(Dataset entries)
━━━━━━━━━━
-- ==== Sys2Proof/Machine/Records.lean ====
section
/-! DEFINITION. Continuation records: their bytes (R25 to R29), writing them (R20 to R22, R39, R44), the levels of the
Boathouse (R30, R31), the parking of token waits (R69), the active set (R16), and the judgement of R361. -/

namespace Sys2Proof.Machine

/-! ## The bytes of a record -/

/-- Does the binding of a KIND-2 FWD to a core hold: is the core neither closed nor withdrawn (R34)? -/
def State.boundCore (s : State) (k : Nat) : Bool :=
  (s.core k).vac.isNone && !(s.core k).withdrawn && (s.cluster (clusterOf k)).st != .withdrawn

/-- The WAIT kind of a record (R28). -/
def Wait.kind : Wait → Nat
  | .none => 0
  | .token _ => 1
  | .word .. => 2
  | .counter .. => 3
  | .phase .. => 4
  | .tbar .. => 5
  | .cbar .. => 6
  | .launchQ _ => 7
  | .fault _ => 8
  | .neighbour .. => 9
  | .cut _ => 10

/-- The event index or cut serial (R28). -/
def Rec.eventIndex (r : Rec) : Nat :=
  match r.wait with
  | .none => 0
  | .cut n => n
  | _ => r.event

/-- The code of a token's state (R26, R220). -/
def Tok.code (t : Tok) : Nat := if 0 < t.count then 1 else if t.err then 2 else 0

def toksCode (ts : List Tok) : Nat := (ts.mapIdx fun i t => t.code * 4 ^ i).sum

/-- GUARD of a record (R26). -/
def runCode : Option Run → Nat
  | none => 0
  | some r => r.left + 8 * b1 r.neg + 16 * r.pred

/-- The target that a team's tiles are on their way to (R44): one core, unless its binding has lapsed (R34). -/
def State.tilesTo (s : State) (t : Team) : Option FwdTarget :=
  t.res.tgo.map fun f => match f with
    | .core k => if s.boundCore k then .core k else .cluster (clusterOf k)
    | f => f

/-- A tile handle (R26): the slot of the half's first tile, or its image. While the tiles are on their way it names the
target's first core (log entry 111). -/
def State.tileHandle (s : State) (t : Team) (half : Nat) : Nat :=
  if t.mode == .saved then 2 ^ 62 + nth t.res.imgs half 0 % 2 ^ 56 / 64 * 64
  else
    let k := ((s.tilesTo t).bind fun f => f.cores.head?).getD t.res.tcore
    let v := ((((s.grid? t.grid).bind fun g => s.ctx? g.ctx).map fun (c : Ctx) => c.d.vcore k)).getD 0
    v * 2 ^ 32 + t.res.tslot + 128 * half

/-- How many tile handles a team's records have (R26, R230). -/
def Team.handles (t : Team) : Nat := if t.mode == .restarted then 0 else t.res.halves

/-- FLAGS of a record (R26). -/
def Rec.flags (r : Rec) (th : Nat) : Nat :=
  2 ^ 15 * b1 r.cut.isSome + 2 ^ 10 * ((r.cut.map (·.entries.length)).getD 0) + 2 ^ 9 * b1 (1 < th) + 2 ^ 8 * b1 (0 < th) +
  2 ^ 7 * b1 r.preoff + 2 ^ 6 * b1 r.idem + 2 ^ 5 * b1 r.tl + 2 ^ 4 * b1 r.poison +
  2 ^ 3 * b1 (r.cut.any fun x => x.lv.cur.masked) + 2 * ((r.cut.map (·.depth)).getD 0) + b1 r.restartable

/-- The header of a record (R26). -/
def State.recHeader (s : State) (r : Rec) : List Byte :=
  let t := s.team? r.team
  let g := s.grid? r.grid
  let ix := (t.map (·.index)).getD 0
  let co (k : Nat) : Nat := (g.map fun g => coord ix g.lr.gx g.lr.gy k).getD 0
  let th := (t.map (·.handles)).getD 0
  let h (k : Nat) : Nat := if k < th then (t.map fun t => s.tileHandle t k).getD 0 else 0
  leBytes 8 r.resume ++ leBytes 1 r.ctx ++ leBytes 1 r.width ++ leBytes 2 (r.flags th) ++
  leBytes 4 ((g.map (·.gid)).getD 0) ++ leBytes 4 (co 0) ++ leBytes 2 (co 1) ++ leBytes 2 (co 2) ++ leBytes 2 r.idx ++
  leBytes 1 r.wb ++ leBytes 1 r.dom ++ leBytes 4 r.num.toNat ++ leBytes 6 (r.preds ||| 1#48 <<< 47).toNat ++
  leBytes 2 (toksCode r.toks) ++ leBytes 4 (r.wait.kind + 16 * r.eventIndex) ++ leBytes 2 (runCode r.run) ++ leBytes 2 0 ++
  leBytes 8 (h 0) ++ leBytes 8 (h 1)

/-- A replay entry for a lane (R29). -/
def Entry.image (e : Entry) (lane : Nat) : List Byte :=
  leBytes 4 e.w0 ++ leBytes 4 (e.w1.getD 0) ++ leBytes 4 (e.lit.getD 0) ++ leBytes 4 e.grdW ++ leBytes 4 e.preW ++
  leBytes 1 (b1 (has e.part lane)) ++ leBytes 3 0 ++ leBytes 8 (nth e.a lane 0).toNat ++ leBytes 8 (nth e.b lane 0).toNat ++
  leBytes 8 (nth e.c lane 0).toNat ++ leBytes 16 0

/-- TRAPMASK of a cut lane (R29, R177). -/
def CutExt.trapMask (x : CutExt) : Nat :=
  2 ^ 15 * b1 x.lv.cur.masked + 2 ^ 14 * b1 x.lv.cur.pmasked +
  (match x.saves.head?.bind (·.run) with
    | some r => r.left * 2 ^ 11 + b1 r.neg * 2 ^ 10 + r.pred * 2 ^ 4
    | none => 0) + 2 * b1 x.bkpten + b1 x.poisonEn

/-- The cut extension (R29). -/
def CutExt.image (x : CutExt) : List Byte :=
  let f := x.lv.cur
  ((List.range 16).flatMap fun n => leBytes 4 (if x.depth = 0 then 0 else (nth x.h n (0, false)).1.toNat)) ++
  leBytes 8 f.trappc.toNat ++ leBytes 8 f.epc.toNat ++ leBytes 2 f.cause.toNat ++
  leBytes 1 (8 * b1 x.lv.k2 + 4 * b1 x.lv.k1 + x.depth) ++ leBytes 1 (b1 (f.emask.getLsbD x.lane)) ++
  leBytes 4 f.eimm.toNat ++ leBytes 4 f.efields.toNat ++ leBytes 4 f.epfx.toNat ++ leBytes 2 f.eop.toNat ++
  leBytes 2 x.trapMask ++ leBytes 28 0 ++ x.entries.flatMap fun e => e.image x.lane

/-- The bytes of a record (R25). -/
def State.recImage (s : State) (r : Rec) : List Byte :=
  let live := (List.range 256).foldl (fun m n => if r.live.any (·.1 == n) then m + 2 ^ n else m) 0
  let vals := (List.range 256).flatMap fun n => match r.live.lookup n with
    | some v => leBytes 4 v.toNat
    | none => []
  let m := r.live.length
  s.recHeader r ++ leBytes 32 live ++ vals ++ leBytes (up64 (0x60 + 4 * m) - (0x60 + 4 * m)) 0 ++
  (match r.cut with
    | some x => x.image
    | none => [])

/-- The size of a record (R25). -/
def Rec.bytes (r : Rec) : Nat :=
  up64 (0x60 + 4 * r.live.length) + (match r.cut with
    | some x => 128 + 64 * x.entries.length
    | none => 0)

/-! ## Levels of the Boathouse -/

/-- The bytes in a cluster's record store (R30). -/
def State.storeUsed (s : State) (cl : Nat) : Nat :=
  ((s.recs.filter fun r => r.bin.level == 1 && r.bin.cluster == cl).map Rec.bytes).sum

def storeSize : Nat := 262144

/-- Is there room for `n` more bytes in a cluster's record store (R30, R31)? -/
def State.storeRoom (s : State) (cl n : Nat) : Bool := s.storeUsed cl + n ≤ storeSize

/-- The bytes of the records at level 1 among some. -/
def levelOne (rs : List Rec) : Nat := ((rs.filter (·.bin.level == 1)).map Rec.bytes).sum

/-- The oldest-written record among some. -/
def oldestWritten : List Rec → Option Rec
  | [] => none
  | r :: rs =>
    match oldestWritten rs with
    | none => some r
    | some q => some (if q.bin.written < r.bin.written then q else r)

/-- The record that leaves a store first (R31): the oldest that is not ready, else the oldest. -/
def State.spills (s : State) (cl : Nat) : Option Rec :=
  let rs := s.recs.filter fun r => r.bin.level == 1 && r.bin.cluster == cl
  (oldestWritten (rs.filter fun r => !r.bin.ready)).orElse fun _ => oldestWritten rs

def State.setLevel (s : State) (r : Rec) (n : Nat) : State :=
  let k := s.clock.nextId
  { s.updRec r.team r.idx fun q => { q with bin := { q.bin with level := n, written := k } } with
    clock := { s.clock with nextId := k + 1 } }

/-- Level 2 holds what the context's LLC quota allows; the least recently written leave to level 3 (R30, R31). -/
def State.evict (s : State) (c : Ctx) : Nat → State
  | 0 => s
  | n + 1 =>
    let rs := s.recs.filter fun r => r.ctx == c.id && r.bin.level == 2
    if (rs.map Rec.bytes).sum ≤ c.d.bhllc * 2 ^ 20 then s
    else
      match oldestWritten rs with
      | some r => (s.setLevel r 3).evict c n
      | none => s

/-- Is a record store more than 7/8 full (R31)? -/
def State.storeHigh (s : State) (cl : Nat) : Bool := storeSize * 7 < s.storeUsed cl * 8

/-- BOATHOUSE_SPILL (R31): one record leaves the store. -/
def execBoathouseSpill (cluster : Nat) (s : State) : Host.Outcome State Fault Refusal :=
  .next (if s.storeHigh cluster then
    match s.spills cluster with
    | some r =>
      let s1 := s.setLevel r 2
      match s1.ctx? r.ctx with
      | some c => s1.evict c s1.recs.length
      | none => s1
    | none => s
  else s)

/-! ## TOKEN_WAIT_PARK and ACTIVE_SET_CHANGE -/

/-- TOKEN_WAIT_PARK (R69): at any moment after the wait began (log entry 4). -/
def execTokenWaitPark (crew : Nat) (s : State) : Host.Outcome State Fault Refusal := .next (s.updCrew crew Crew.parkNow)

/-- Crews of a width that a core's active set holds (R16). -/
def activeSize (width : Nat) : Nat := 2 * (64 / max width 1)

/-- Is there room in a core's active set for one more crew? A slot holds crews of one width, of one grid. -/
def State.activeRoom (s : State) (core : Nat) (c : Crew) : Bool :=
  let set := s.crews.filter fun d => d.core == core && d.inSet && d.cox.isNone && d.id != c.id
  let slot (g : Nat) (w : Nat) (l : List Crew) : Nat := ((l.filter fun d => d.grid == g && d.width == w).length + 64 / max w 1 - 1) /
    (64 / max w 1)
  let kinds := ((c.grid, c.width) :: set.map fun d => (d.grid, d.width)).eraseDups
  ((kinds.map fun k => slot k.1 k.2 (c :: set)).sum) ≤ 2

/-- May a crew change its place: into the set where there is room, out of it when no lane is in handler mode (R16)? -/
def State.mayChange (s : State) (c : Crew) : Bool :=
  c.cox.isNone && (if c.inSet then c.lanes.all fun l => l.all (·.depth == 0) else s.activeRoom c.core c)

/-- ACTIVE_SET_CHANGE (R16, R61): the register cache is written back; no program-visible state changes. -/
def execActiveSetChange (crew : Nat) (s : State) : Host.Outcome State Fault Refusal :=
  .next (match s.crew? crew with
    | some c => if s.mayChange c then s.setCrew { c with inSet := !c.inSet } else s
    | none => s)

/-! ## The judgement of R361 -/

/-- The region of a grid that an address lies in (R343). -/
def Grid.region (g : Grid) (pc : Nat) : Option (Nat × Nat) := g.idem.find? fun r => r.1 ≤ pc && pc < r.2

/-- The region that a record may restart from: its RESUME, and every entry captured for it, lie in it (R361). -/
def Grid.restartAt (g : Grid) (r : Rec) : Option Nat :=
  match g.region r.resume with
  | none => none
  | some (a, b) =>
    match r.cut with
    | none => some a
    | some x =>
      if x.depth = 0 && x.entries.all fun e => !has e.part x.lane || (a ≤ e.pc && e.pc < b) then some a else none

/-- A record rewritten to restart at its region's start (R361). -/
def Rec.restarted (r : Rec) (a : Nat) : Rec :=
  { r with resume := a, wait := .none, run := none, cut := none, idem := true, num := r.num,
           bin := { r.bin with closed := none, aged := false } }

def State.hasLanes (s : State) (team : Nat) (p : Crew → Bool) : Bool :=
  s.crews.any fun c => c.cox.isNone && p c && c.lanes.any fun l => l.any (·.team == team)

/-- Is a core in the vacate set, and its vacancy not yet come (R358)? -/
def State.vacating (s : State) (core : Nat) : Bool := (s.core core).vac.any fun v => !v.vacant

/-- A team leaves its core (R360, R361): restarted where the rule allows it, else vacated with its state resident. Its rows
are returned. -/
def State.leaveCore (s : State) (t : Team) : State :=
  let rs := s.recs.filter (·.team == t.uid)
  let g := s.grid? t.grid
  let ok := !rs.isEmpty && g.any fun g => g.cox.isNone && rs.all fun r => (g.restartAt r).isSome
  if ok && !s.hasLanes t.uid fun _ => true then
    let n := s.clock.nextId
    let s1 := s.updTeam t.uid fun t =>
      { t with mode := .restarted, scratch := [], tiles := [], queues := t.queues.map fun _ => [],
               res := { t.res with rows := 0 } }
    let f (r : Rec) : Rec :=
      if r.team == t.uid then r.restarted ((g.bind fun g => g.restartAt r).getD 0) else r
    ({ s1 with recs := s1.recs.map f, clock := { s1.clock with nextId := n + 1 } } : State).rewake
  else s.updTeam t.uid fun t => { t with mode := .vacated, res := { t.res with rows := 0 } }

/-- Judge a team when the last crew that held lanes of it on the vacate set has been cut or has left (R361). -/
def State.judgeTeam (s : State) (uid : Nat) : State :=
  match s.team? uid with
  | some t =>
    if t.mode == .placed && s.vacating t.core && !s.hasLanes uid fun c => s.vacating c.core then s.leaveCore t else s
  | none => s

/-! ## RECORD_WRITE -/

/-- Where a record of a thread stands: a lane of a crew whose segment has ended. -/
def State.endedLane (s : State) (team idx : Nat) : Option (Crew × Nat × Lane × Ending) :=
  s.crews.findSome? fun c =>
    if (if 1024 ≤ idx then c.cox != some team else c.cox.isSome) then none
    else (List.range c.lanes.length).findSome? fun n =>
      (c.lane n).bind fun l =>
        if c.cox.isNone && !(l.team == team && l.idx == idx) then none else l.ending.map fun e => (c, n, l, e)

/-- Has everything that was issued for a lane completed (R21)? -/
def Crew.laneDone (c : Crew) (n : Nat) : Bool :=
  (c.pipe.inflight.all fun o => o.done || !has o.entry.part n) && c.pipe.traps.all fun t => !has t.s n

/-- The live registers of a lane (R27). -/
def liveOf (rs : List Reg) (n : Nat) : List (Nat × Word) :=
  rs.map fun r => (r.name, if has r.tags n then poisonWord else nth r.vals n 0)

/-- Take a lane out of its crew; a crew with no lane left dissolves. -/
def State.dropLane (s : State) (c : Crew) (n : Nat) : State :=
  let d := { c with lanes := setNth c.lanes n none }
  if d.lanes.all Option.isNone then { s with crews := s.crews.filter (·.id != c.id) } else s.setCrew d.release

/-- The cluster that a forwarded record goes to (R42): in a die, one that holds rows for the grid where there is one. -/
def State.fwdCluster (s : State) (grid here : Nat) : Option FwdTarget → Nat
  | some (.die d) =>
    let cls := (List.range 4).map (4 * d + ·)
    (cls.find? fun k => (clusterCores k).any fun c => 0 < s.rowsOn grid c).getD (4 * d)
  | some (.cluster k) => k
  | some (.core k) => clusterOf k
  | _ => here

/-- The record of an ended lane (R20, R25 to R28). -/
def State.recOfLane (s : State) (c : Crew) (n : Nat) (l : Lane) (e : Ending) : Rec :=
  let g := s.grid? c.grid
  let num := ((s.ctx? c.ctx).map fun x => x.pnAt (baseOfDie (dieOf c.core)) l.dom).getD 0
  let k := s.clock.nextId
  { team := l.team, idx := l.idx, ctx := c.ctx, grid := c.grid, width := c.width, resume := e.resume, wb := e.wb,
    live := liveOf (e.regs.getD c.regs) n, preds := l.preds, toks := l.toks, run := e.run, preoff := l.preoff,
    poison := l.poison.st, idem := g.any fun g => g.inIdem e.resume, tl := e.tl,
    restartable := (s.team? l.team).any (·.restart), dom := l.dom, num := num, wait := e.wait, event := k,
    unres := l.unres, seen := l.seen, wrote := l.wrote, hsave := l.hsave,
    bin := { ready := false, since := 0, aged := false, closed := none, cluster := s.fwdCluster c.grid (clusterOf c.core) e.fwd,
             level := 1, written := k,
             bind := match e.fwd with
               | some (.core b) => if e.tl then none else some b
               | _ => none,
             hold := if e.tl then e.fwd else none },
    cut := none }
━━━━━━━━━━
Action item: Search the entries for the word "activeRoom", then list each line that holds it.

Problem solution:
def State.activeRoom (s : State) (core : Nat) (c : Crew) : Bool :=
  c.cox.isNone && (if c.inSet then c.lanes.all fun l => l.all (·.depth == 0) else s.activeRoom c.core c)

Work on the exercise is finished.